*Assignment*: Go through the listing below and output exactly the line with "g.plane := rfl", the line with "g.ovfNext := rfl", and each line between; omit the rest.
----------
@[simp] theorem State.wait_part (s : State) : s.wait.part = s.part := rfl
@[simp] theorem State.wait_powered (s : State) : s.wait.powered = s.powered := rfl
@[simp] theorem State.wait_broughtUp (s : State) : s.wait.broughtUp = s.broughtUp := rfl
@[simp] theorem State.wait_cycle (s : State) : s.wait.cycle = s.cycle := rfl
@[simp] theorem State.wait_ns (s : State) : s.wait.ns = s.ns := rfl
@[simp] theorem State.wait_nsRem (s : State) : s.wait.nsRem = s.nsRem := rfl
@[simp] theorem State.wait_khz (s : State) : s.wait.khz = s.khz := rfl
@[simp] theorem State.wait_groups (s : State) : s.wait.groups = s.groups := rfl
@[simp] theorem State.wait_blocks (s : State) : s.wait.blocks = s.blocks := rfl
@[simp] theorem State.wait_grids (s : State) : s.wait.grids = s.grids := rfl
@[simp] theorem State.wait_queues (s : State) : s.wait.queues = s.queues := rfl
@[simp] theorem State.wait_cores (s : State) : s.wait.cores = s.cores := rfl
@[simp] theorem State.wait_dies (s : State) : s.wait.dies = s.dies := rfl
@[simp] theorem State.wait_map (s : State) : s.wait.map = s.map := rfl
@[simp] theorem State.wait_failedCores (s : State) : s.wait.failedCores = s.failedCores := rfl
@[simp] theorem State.wait_mem (s : State) : s.wait.mem = s.mem := rfl
@[simp] theorem State.wait_log (s : State) : s.wait.log = s.log := rfl
@[simp] theorem State.wait_writes (s : State) : s.wait.writes = s.writes := rfl
@[simp] theorem State.wait_memPo (s : State) : s.wait.memPo = s.memPo := rfl
@[simp] theorem State.wait_red (s : State) : s.wait.red = s.red := rfl
@[simp] theorem State.wait_rgrace (s : State) : s.wait.rgrace = s.rgrace := rfl
@[simp] theorem State.wait_prectl (s : State) : s.wait.prectl = s.prectl := rfl
@[simp] theorem State.wait_tqrtok (s : State) : s.wait.tqrtok = s.tqrtok := rfl
@[simp] theorem State.wait_tokens (s : State) : s.wait.tokens = s.tokens := rfl
@[simp] theorem State.wait_contain (s : State) : s.wait.contain = s.contain := rfl
@[simp] theorem State.wait_containBusy (s : State) : s.wait.containBusy = s.containBusy := rfl
@[simp] theorem State.wait_containErr (s : State) : s.wait.containErr = s.containErr := rfl
@[simp] theorem State.wait_ttblo (s : State) : s.wait.ttblo = s.ttblo := rfl
@[simp] theorem State.wait_ttbhi (s : State) : s.wait.ttbhi = s.ttbhi := rfl
@[simp] theorem State.wait_fabid (s : State) : s.wait.fabid = s.fabid := rfl
@[simp] theorem State.wait_tickper (s : State) : s.wait.tickper = s.tickper := rfl
@[simp] theorem State.wait_tickInUse (s : State) : s.wait.tickInUse = s.tickInUse := rfl
@[simp] theorem State.wait_tickNext (s : State) : s.wait.tickNext = s.tickNext := rfl
@[simp] theorem State.wait_tick (s : State) : s.wait.tick = s.tick := rfl
@[simp] theorem State.wait_bounds (s : State) : s.wait.bounds = s.bounds := rfl
@[simp] theorem State.wait_tickAt (s : State) : s.wait.tickAt = s.tickAt := rfl
@[simp] theorem State.wait_tickHi (s : State) : s.wait.tickHi = s.tickHi := rfl
@[simp] theorem State.wait_locked (s : State) : s.wait.locked = s.locked := rfl
@[simp] theorem State.wait_mirctl (s : State) : s.wait.mirctl = s.mirctl := rfl
@[simp] theorem State.wait_mirstat (s : State) : s.wait.mirstat = s.mirstat := rfl
@[simp] theorem State.wait_mirror (s : State) : s.wait.mirror = s.mirror := rfl
@[simp] theorem State.wait_ports (s : State) : s.wait.ports = s.ports := rfl
@[simp] theorem State.wait_routes (s : State) : s.wait.routes = s.routes := rfl
@[simp] theorem State.wait_received (s : State) : s.wait.received = s.received := rfl
@[simp] theorem State.wait_markers (s : State) : s.wait.markers = s.markers := rfl
@[simp] theorem State.wait_outgoing (s : State) : s.wait.outgoing = s.outgoing := rfl
@[simp] theorem State.wait_sentMark (s : State) : s.wait.sentMark = s.sentMark := rfl
@[simp] theorem State.wait_comms (s : State) : s.wait.comms = s.comms := rfl
@[simp] theorem State.wait_adirlo (s : State) : s.wait.adirlo = s.adirlo := rfl
@[simp] theorem State.wait_adirhi (s : State) : s.wait.adirhi = s.adirhi := rfl
@[simp] theorem State.wait_alarmSrc (s : State) : s.wait.alarmSrc = s.alarmSrc := rfl
@[simp] theorem State.wait_alarmed (s : State) : s.wait.alarmed = s.alarmed := rfl
@[simp] theorem State.wait_keys (s : State) : s.wait.keys = s.keys := rfl
@[simp] theorem State.wait_provisioned (s : State) : s.wait.provisioned = s.provisioned := rfl
@[simp] theorem State.wait_inlets (s : State) : s.wait.inlets = s.inlets := rfl
@[simp] theorem State.wait_inletHeld (s : State) : s.wait.inletHeld = s.inletHeld := rfl
@[simp] theorem State.wait_outlets (s : State) : s.wait.outlets = s.outlets := rfl
@[simp] theorem State.wait_winbase (s : State) : s.wait.winbase = s.winbase := rfl
@[simp] theorem State.wait_outbase (s : State) : s.wait.outbase = s.outbase := rfl
@[simp] theorem State.wait_drops (s : State) : s.wait.drops = s.drops := rfl
@[simp] theorem State.wait_outprod (s : State) : s.wait.outprod = s.outprod := rfl
@[simp] theorem State.wait_outcons (s : State) : s.wait.outcons = s.outcons := rfl
@[simp] theorem State.wait_linkUp (s : State) : s.wait.linkUp = s.linkUp := rfl
@[simp] theorem State.wait_hostOut (s : State) : s.wait.hostOut = s.hostOut := rfl
@[simp] theorem State.wait_hostMem (s : State) : s.wait.hostMem = s.hostMem := rfl
@[simp] theorem State.wait_peerMem (s : State) : s.wait.peerMem = s.peerMem := rfl
@[simp] theorem State.wait_ctlGrid (s : State) : s.wait.ctlGrid = s.ctlGrid := rfl
@[simp] theorem State.wait_ctlParams (s : State) : s.wait.ctlParams = s.ctlParams := rfl
@[simp] theorem State.wait_images (s : State) : s.wait.images = s.images := rfl
@[simp] theorem State.wait_nextGid (s : State) : s.wait.nextGid = s.nextGid := rfl
@[simp] theorem State.wait_nextBid (s : State) : s.wait.nextBid = s.nextBid := rfl
@[simp] theorem State.wait_seq (s : State) : s.wait.seq = s.seq := rfl
@[simp] theorem State.wait_free (s : State) : s.wait.free = s.free := rfl
@[simp] theorem State.wait_cur (s : State) : s.wait.cur = { s.cur with issued := false } := rfl
@[simp] theorem State.wait_inputs (s : State) : s.wait.inputs = s.inputs := rfl

/-! ### Registers of a group -/

@[simp] theorem Group.setV_live (g : Group) (r l : Nat) (x : Word) (p : Bool) : (g.setV r l x p).live = g.live := rfl
@[simp] theorem Group.setV_bid (g : Group) (r l : Nat) (x : Word) (p : Bool) : (g.setV r l x p).bid = g.bid := rfl
@[simp] theorem Group.setV_index (g : Group) (r l : Nat) (x : Word) (p : Bool) : (g.setV r l x p).index = g.index := rfl
@[simp] theorem Group.setV_core (g : Group) (r l : Nat) (x : Word) (p : Bool) : (g.setV r l x p).core = g.core := rfl
@[simp] theorem Group.setV_slot (g : Group) (r l : Nat) (x : Word) (p : Bool) : (g.setV r l x p).slot = g.slot := rfl
@[simp] theorem Group.setV_vr (g : Group) (r l : Nat) (x : Word) (p : Bool) : (g.setV r l x p).vr = g.vr.put (32 * r + l) x := rfl
@[simp] theorem Group.setV_vpo (g : Group) (r l : Nat) (x : Word) (p : Bool) : (g.setV r l x p).vpo = g.vpo.upd r fun m => withLane m l p := rfl
@[simp] theorem Group.setV_sr (g : Group) (r l : Nat) (x : Word) (p : Bool) : (g.setV r l x p).sr = g.sr := rfl
@[simp] theorem Group.setV_spo (g : Group) (r l : Nat) (x : Word) (p : Bool) : (g.setV r l x p).spo = g.spo := rfl
@[simp] theorem Group.setV_pr (g : Group) (r l : Nat) (x : Word) (p : Bool) : (g.setV r l x p).pr = g.pr := rfl
@[simp] theorem Group.setV_ppo (g : Group) (r l : Nat) (x : Word) (p : Bool) : (g.setV r l x p).ppo = g.ppo := rfl
@[simp] theorem Group.setV_lfsr (g : Group) (r l : Nat) (x : Word) (p : Bool) : (g.setV r l x p).lfsr = g.lfsr := rfl
@[simp] theorem Group.setV_plane (g : Group) (r l : Nat) (x : Word) (p : Bool) : (g.setV r l x p).plane = g.plane := rfl
@[simp] theorem Group.setV_held (g : Group) (r l : Nat) (x : Word) (p : Bool) : (g.setV r l x p).held = g.held := rfl
@[simp] theorem Group.setV_holdoff (g : Group) (r l : Nat) (x : Word) (p : Bool) : (g.setV r l x p).holdoff = g.holdoff := rfl
@[simp] theorem Group.setV_exited (g : Group) (r l : Nat) (x : Word) (p : Bool) : (g.setV r l x p).exited = g.exited := rfl
@[simp] theorem Group.setV_dead (g : Group) (r l : Nat) (x : Word) (p : Bool) : (g.setV r l x p).dead = g.dead := rfl
@[simp] theorem Group.setV_splits (g : Group) (r l : Nat) (x : Word) (p : Bool) : (g.setV r l x p).splits = g.splits := rfl
@[simp] theorem Group.setV_mmask (g : Group) (r l : Nat) (x : Word) (p : Bool) : (g.setV r l x p).mmask = g.mmask := rfl
@[simp] theorem Group.setV_mmaskNext (g : Group) (r l : Nat) (x : Word) (p : Bool) : (g.setV r l x p).mmaskNext = g.mmaskNext := rfl
@[simp] theorem Group.setV_ovfNext (g : Group) (r l : Nat) (x : Word) (p : Bool) : (g.setV r l x p).ovfNext = g.ovfNext := rfl
@[simp] theorem Group.setV_xstat (g : Group) (r l : Nat) (x : Word) (p : Bool) : (g.setV r l x p).xstat = g.xstat := rfl
@[simp] theorem Group.setV_clockHi (g : Group) (r l : Nat) (x : Word) (p : Bool) : (g.setV r l x p).clockHi = g.clockHi := rfl
@[simp] theorem Group.setV_ovf (g : Group) (r l : Nat) (x : Word) (p : Bool) : (g.setV r l x p).ovf = g.ovf := rfl
@[simp] theorem Group.setV_recno (g : Group) (r l : Nat) (x : Word) (p : Bool) : (g.setV r l x p).recno = g.recno := rfl
@[simp] theorem Group.setV_region (g : Group) (r l : Nat) (x : Word) (p : Bool) : (g.setV r l x p).region = g.region := rfl
@[simp] theorem Group.setV_priv (g : Group) (r l : Nat) (x : Word) (p : Bool) : (g.setV r l x p).priv = g.priv := rfl
@[simp] theorem Group.setV_handler (g : Group) (r l : Nat) (x : Word) (p : Bool) : (g.setV r l x p).handler = g.handler := rfl
@[simp] theorem Group.setV_hobj (g : Group) (r l : Nat) (x : Word) (p : Bool) : (g.setV r l x p).hobj = g.hobj := rfl
@[simp] theorem Group.setV_frameVa (g : Group) (r l : Nat) (x : Word) (p : Bool) : (g.setV r l x p).frameVa = g.frameVa := rfl
@[simp] theorem Group.setV_waits (g : Group) (r l : Nat) (x : Word) (p : Bool) : (g.setV r l x p).waits = g.waits := rfl
@[simp] theorem Group.setV_stop (g : Group) (r l : Nat) (x : Word) (p : Bool) : (g.setV r l x p).stop = g.stop := rfl
@[simp] theorem Group.setV_inflight (g : Group) (r l : Nat) (x : Word) (p : Bool) : (g.setV r l x p).inflight = g.inflight := rfl
@[simp] theorem Group.setV_pend (g : Group) (r l : Nat) (x : Word) (p : Bool) : (g.setV r l x p).pend = g.pend := rfl
@[simp] theorem Group.setV_accs (g : Group) (r l : Nat) (x : Word) (p : Bool) : (g.setV r l x p).accs = g.accs := rfl
@[simp] theorem Group.setV_covered (g : Group) (r l : Nat) (x : Word) (p : Bool) : (g.setV r l x p).covered = g.covered := rfl
@[simp] theorem Group.setV_usedPipes (g : Group) (r l : Nat) (x : Word) (p : Bool) : (g.setV r l x p).usedPipes = g.usedPipes := rfl
@[simp] theorem Group.setV_readyNow (g : Group) (r l : Nat) (x : Word) (p : Bool) : (g.setV r l x p).readyNow = g.readyNow := rfl
@[simp] theorem Group.setV_aged (g : Group) (r l : Nat) (x : Word) (p : Bool) : (g.setV r l x p).aged = g.aged := rfl
@[simp] theorem Group.setV_waited (g : Group) (r l : Nat) (x : Word) (p : Bool) : (g.setV r l x p).waited = g.waited := rfl
@[simp] theorem Group.setV_cmds (g : Group) (r l : Nat) (x : Word) (p : Bool) : (g.setV r l x p).cmds = g.cmds := rfl
@[simp] theorem Group.setV_triggered (g : Group) (r l : Nat) (x : Word) (p : Bool) : (g.setV r l x p).triggered = g.triggered := rfl
@[simp] theorem Group.setV_cbarPast (g : Group) (r l : Nat) (x : Word) (p : Bool) : (g.setV r l x p).cbarPast = g.cbarPast := rfl
@[simp] theorem Group.setV_noIssue (g : Group) (r l : Nat) (x : Word) (p : Bool) : (g.setV r l x p).noIssue = g.noIssue := rfl
@[simp] theorem Group.setV_poisonPass (g : Group) (r l : Nat) (x : Word) (p : Bool) : (g.setV r l x p).poisonPass = g.poisonPass := rfl
@[simp] theorem Group.setV_pairTry (g : Group) (r l : Nat) (x : Word) (p : Bool) : (g.setV r l x p).pairTry = g.pairTry := rfl
@[simp] theorem Group.setV_pairCrc (g : Group) (r l : Nat) (x : Word) (p : Bool) : (g.setV r l x p).pairCrc = g.pairCrc := rfl
@[simp] theorem Group.setV_pairBuf (g : Group) (r l : Nat) (x : Word) (p : Bool) : (g.setV r l x p).pairBuf = g.pairBuf := rfl
@[simp] theorem Group.setV_pairBad (g : Group) (r l : Nat) (x : Word) (p : Bool) : (g.setV r l x p).pairBad = g.pairBad := rfl
@[simp] theorem Group.setV_compared (g : Group) (r l : Nat) (x : Word) (p : Bool) : (g.setV r l x p).compared = g.compared := rfl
----------
*Written solution*:
@[simp] theorem Group.setV_plane (g : Group) (r l : Nat) (x : Word) (p : Bool) : (g.setV r l x p).plane = g.plane := rfl
@[simp] theorem Group.setV_held (g : Group) (r l : Nat) (x : Word) (p : Bool) : (g.setV r l x p).held = g.held := rfl
@[simp] theorem Group.setV_holdoff (g : Group) (r l : Nat) (x : Word) (p : Bool) : (g.setV r l x p).holdoff = g.holdoff := rfl
@[simp] theorem Group.setV_exited (g : Group) (r l : Nat) (x : Word) (p : Bool) : (g.setV r l x p).exited = g.exited := rfl
@[simp] theorem Group.setV_dead (g : Group) (r l : Nat) (x : Word) (p : Bool) : (g.setV r l x p).dead = g.dead := rfl
@[simp] theorem Group.setV_splits (g : Group) (r l : Nat) (x : Word) (p : Bool) : (g.setV r l x p).splits = g.splits := rfl
@[simp] theorem Group.setV_mmask (g : Group) (r l : Nat) (x : Word) (p : Bool) : (g.setV r l x p).mmask = g.mmask := rfl
@[simp] theorem Group.setV_mmaskNext (g : Group) (r l : Nat) (x : Word) (p : Bool) : (g.setV r l x p).mmaskNext = g.mmaskNext := rfl
@[simp] theorem Group.setV_ovfNext (g : Group) (r l : Nat) (x : Word) (p : Bool) : (g.setV r l x p).ovfNext = g.ovfNext := rfl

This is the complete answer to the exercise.